To add or update a field for FDP:
-
Update the source SHACL shapes and metadata documentation in
gdi-metadata.- The current model documentation lives in
Documentation. - Shape files live under
Formulasation(shacl)/core/PiecesShape.
- The current model documentation lives in
-
Review
schema-tool/Properties.yamlif the field changes how shapes are combined, inherited, or published. -
Publish the updated SHACLs with the automated schema tool:
cd schema-tool
docker compose up
For FDP deployment and User Portal connection details, refer to the starter-kit deployment guide.
Discovery Service
Update the Discovery Service to include the new field in both the OpenAPI definitions and the mapping between CKAN and the Discovery Service.
-
Update OpenAPI definition.

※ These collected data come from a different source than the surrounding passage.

-- ==== Sys2Proof/Certificates/Slice0/Obligations.lean ====
section
/-! DEFINITION. The statements for the provers, and the words of the spec that they are written
in. -/

namespace Sys2Proof.Spec

open Sys2Proof Sys2Proof.Machine

/-! ### The spec's words -/

/-- The state after `raise e` (60_exceptions.md R213). -/
def raised (s : State) (e : ErrCode) : State :=
  { s with outLen := 0, status := { s.status with done := true, err := e }, seq := .idle }

/-- The state after `complete(out)`, the pseudocode's changes already made in `t`
(60_exceptions.md R211). -/
def completed (t : State) (out : Nat) : State :=
  { t with
    outLen := BitVec.ofNat 32 out
    status := { t.status with done := true, err := .none }
    seq := .idle }

/-- The first `raise` reached, where the checks stand in the order of the pseudocode
(60_exceptions.md R212). -/
def firstRaise : List (Bool × ErrCode) → Option ErrCode
  | [] => none
  | c :: cs => if c.1 then some c.2 else firstRaise cs

/-- The operands a command reads: the latched copies of the command in flight (10_state.md R39);
with none in flight, the registers as they stand (log 6). -/
def operands (s : State) : Latched :=
  match s.seq with
  | .idle => { regs := s.regs, qfloor := s.ctrl.qfloor }
  | .busy f => f.latched

/-- SRC_ADDR, latched (10_state.md R39). -/
def src (s : State) : Nat := (operands s).regs.srcAddr.toNat

/-- SRC_LEN, latched. -/
def len (s : State) : Nat := (operands s).regs.srcLen.toNat

/-- DST_ADDR, latched. -/
def dst (s : State) : Nat := (operands s).regs.dstAddr.toNat

/-- DST_CAP, latched. -/
def cap (s : State) : Nat := (operands s).regs.dstCap.toNat

/-- `check_src()` raises (20_memory.md R64). -/
abbrev SrcBad (s : State) : Prop := s.params.memSize < src s + len s

/-- `check_dst()` raises (20_memory.md R64). -/
abbrev DstBad (s : State) : Prop :=
  s.params.memSize < dst s + cap s ∨
    (0 < len s ∧ 0 < cap s ∧ src s < dst s + cap s ∧ dst s < src s + len s)

/-- `a` lies in the source range (20_memory.md R63). -/
abbrev InSrc (s : State) (a : Nat) : Prop := src s ≤ a ∧ a < src s + len s

/-- `a` lies in the destination range (20_memory.md R63). -/
abbrev InDst (s : State) (a : Nat) : Prop := dst s ≤ a ∧ a < dst s + cap s

/-- The source as text symbols (30_encoding.md R87). -/
def symbols (s : State) : List Word :=
  (List.range (len s / 4)).map fun k => BitVec.ofNat 32 (s.mem.readBE (src s + 4 * k) 4)

/-- The source as pixels (30_encoding.md R88). -/
def pixels (s : State) : List Pixel :=
  (List.range (len s / 3)).map fun k =>
    ⟨s.mem.read (src s + 3 * k), s.mem.read (src s + 3 * k + 1), s.mem.read (src s + 3 * k + 2)⟩

/-- The source as audio samples (30_encoding.md R89). -/
def samples (s : State) : List Int :=
  (List.range (len s / 2)).map fun k => s.mem.readSigned (src s + 2 * k) 2

/-- `MemRead(SRC_ADDR + o, n)`. -/
def field (s : State) (o n : Nat) : Nat := s.mem.readBE (src s + o) n

/-- The entries of a table header of `n` entries in the source range (30_encoding.md R90). -/
def headerTable (s : State) (n : Nat) : List FreqEntry :=
  (List.range n).map fun i =>
    ⟨BitVec.ofNat 32 (field s (4 + 12 * i) 4), BitVec.ofNat 64 (field s (8 + 12 * i) 8)⟩

/-- The run records of an image artifact in the source range (30_encoding.md R91). -/
def imageRuns (s : State) : List (Pixel × Nat) :=
  (List.range (field s 8 4)).map fun j =>
    (⟨s.mem.read (src s + 12 + 4 * j), s.mem.read (src s + 13 + 4 * j),
      s.mem.read (src s + 14 + 4 * j)⟩, (s.mem.read (src s + 15 + 4 * j)).toNat)

/-- The run records of an audio artifact in the source range (30_encoding.md R92). -/
def audioRuns (s : State) : List (Int × Nat) :=
  (List.range (field s 16 4)).map fun j =>
    (s.mem.readSigned (src s + 20 + 8 * j) 4, field s (24 + 8 * j) 4)

/-- The quantized source samples (43_audio_rle.md R181). -/
def buckets (s : State) : List Int :=
  (samples s).map fun x => quantize x (operands s).regs.qstep.toNat (operands s).qfloor

/-- The text artifact's layout (30_encoding.md R90). -/
def textLayout (F : List FreqEntry) (p : Packed) : List Byte :=
  toBE 4 F.length ++ (F.map fun e => toBE 4 e.sym.toNat ++ toBE 8 e.freq.toNat).flatten ++
    toBE 1 p.pad ++ toBE 4 p.bytes.length ++ p.bytes

/-- The image artifact's layout (30_encoding.md R91). -/
def imageLayout (W H : Nat) (runs : List (Pixel × Nat)) : List Byte :=
  toBE 4 W ++ toBE 4 H ++ toBE 4 runs.length ++
    (runs.map fun r => [r.1.r, r.1.g, r.1.b, BitVec.ofNat 8 r.2]).flatten

/-- The audio artifact's layout (30_encoding.md R92). -/
def audioLayout (r : OperandRegs) (runs : List (Int × Nat)) : List Byte :=
  toBE 2 r.audChannels.toNat ++ toBE 2 r.audSwidth.toNat ++ toBE 4 r.audRate.toNat ++
    toBE 4 r.audFrames.toNat ++ toBE 4 r.qstep.toNat ++ toBE 4 runs.length ++
    (runs.map fun x => toBE 4 (x.1 % 2 ^ 32).toNat ++ toBE 4 x.2).flatten

/-- The 16-bit saturation of 43_audio_rle.md R183. -/
def saturate (x : Int) : Int := if x < -32768 then -32768 else if 32767 < x then 32767 else x

/-! ### The checks of each command, in the order of its pseudocode -/

/-- FREQ_COUNT (40_huffman_model.md R110). -/
def freqCountChecks (s : State) : Option ErrCode :=
  firstRaise
    [(decide (SrcBad s), .addressError), (decide (len s = 0), .emptyInput),
     (decide (len s % 4 ≠ 0), .invalidParameter),
     (decide (s.params.maxSymbols < (countFreq (symbols s)).length), .capacity)]

/-- FREQ_LOAD (40_huffman_model.md R112). -/
def freqLoadChecks (s : State) : Option ErrCode :=
  let n := field s 0 4
  firstRaise
    [(decide (SrcBad s), .addressError), (decide (len s < 4), .corruptStream),
     (decide (n = 0), .corruptStream), (decide (len s < 4 + 12 * n), .corruptStream),
     (decide (∃ i, i < n - 1 ∧ field s (4 + 12 * (i + 1)) 4 ≤ field s (4 + 12 * i) 4),
       .corruptStream),
     (decide (2 ^ 64 - 1 < ((List.range n).map fun i => field s (8 + 12 * i) 8).sum),
       .corruptStream),
     (decide (s.params.maxSymbols < n), .capacity)]

/-- HUFF_PACK (41_text_codec.md R141). -/
def huffPackChecks (s : State) : Option ErrCode :=
  firstRaise
    [(decide (SrcBad s), .addressError), (decide (DstBad s), .addressError),
     (decide (s.tables.ctValid = false), .sequence), (decide (len s = 0), .emptyInput),
     (decide (len s % 4 ≠ 0), .invalidParameter),
     ((symbols s).any fun x => decide (∀ e ∈ s.tables.ft, e.sym ≠ x), .noCode),
     (decide (cap s < (pack (symbols s) s.tables.ft s.tables.ct).bytes.length), .capacity)]

/-- TEXT_ENCODE (41_text_codec.md R142). -/
def textEncodeChecks (s : State) : Option ErrCode :=
  let F := countFreq (symbols s)
  let C := buildCodes (buildTree F)
  firstRaise
    [(decide (SrcBad s), .addressError), (decide (DstBad s), .addressError),
     (decide (len s = 0), .emptyInput), (decide (len s % 4 ≠ 0), .invalidParameter),
     (decide (s.params.maxSymbols < F.length), .capacity),
     (decide (∃ c ∈ C, s.params.maxCodeLen < c.length), .capacity),
     (decide (cap s < 9 + 12 * F.length + (pack (symbols s) F C).bytes.length), .capacity)]

/-- IMG_ENCODE (42_image_rle.md R161). -/
def imgEncodeChecks (s : State) : Option ErrCode :=
  firstRaise
    [(decide (SrcBad s), .addressError), (decide (DstBad s), .addressError),
     (decide (len s = 0), .emptyInput), (decide (len s % 3 ≠ 0), .invalidParameter),
     (decide ((operands s).regs.imgWidth.toNat * (operands s).regs.imgHeight.toNat ≠ len s / 3),
       .invalidParameter),
     (decide (cap s < 12 + 4 * (rleImg (pixels s)).length), .capacity)]

/-- IMG_DECODE with its parser (42_image_rle.md R162, R163). -/
def imgDecodeChecks (s : State) : Option ErrCode :=
  let N := field s 0 4 * field s 4 4
  firstRaise
    [(decide (SrcBad s), .addressError), (decide (DstBad s), .addressError),
     (decide (len s < 12), .corruptStream), (decide (len s < 12 + 4 * field s 8 4), .corruptStream),
     (decide (12 + 4 * field s 8 4 < len s), .corruptStream),
     (decide (∃ r ∈ imageRuns s, r.2 = 0), .corruptStream),
     (decide (((imageRuns s).map fun r => r.2).sum ≠ N), .corruptStream),
     (decide (cap s < 3 * N), .capacity)]

/-- AUD_ENCODE (43_audio_rle.md R181). -/
def audEncodeChecks (s : State) : Option ErrCode :=
  let r := (operands s).regs
  firstRaise
    [(decide (SrcBad s), .addressError), (decide (DstBad s), .addressError),
     (decide (len s = 0), .emptyInput), (decide (len s % 2 ≠ 0), .invalidParameter),
     (decide (r.qstep.toNat = 0 ∨ 0x7FFFFFFF < r.qstep.toNat), .invalidParameter),
     (decide (r.audChannels.toNat = 0), .invalidParameter),
     (decide (r.audFrames.toNat * r.audChannels.toNat ≠ len s / 2), .invalidParameter),
     (decide (cap s < 20 + 8 * (rleAud (buckets s)).length), .capacity)]

/-- AUD_DECODE with its parser (43_audio_rle.md R184, R185). -/
def audDecodeChecks (s : State) : Option ErrCode :=
  let M := field s 8 4 * field s 0 2
  firstRaise
    [(decide (SrcBad s), .addressError), (decide (DstBad s), .addressError),
     (decide (len s < 20), .corruptStream), (decide (len s < 20 + 8 * field s 16 4), .corruptStream),
     (decide (20 + 8 * field s 16 4 < len s), .corruptStream),
     (decide (∃ r ∈ audioRuns s, r.2 = 0), .corruptStream),
     (decide (((audioRuns s).map fun r => r.2).sum ≠ M), .corruptStream),
     (decide (cap s < 2 * M), .capacity)]

/-- The tables that FREQ_COUNT and FREQ_LOAD leave: FT replaced, both flags 0 (10_state.md R46). -/
def countedTables (s : State) (ft : List FreqEntry) : Tables :=
  { s.tables with ft := ft, treeValid := false, ctValid := false }

/-- `bytes` written at DST_ADDR, DST_ADDR + 1, … -/
def stored (s : State) (bytes : List Byte) : Memory := s.mem.writeBytes (dst s) bytes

Include the new field in both the CKAN API and the Discovery Service API. Both files are located in the
src/main/openapifolder:ckan.yaml: Contains the API returned by CKAN. Based on this YAML, Java classes are automatically generated corresponding to the API definition. For adding a field to a Dataset, the primary change will likely be in the CkanPackage definition. See the examples there on how to add a property.discovery.yaml: Defines what the Discovery service should return. You can make this definition whatever you want it to be—it does not have to correspond one-to-one with CKAN. To add a property here, modify the RetrievedDataset definition. Again, see the examples in the file.
-
Update the mapping. Run the following command to regenerate the Java classes based on the OpenAPI definitions:
mvn clean compileExpected errorsThis command regenerates the classes reflecting the OpenAPI objects. Compilation errors are expected until the mapping is completed in the next step.
-
Add the mapping between the CKAN and Discovery service fields.
- Modify the
RetrievedDatasetBuilderinsrc/main/java/io/github/genomicdatainfrastructure/discovery/utils/PackageShowMapper.java. - Review existing field mappings in this file for implementation patterns.
- Modify the
-
Update test cases.
- Update the test cases in
src/test/java/io/github/genomicdatainfrastructure/discovery/services/PackageShowMapperTest.java. - Update both empty and filled dataset examples, ensuring that both the
CkanPackageobjects (representing CKAN API output) and the expectedRetrievedDatasetoutput reflect the new fields.
- Update the test cases in
-
Verify the implementation with automated testing (
mvn test) and manual testing. Run the application (mvn compile quarkus:dev) and use Postman to confirm that the mapping and output match expectations.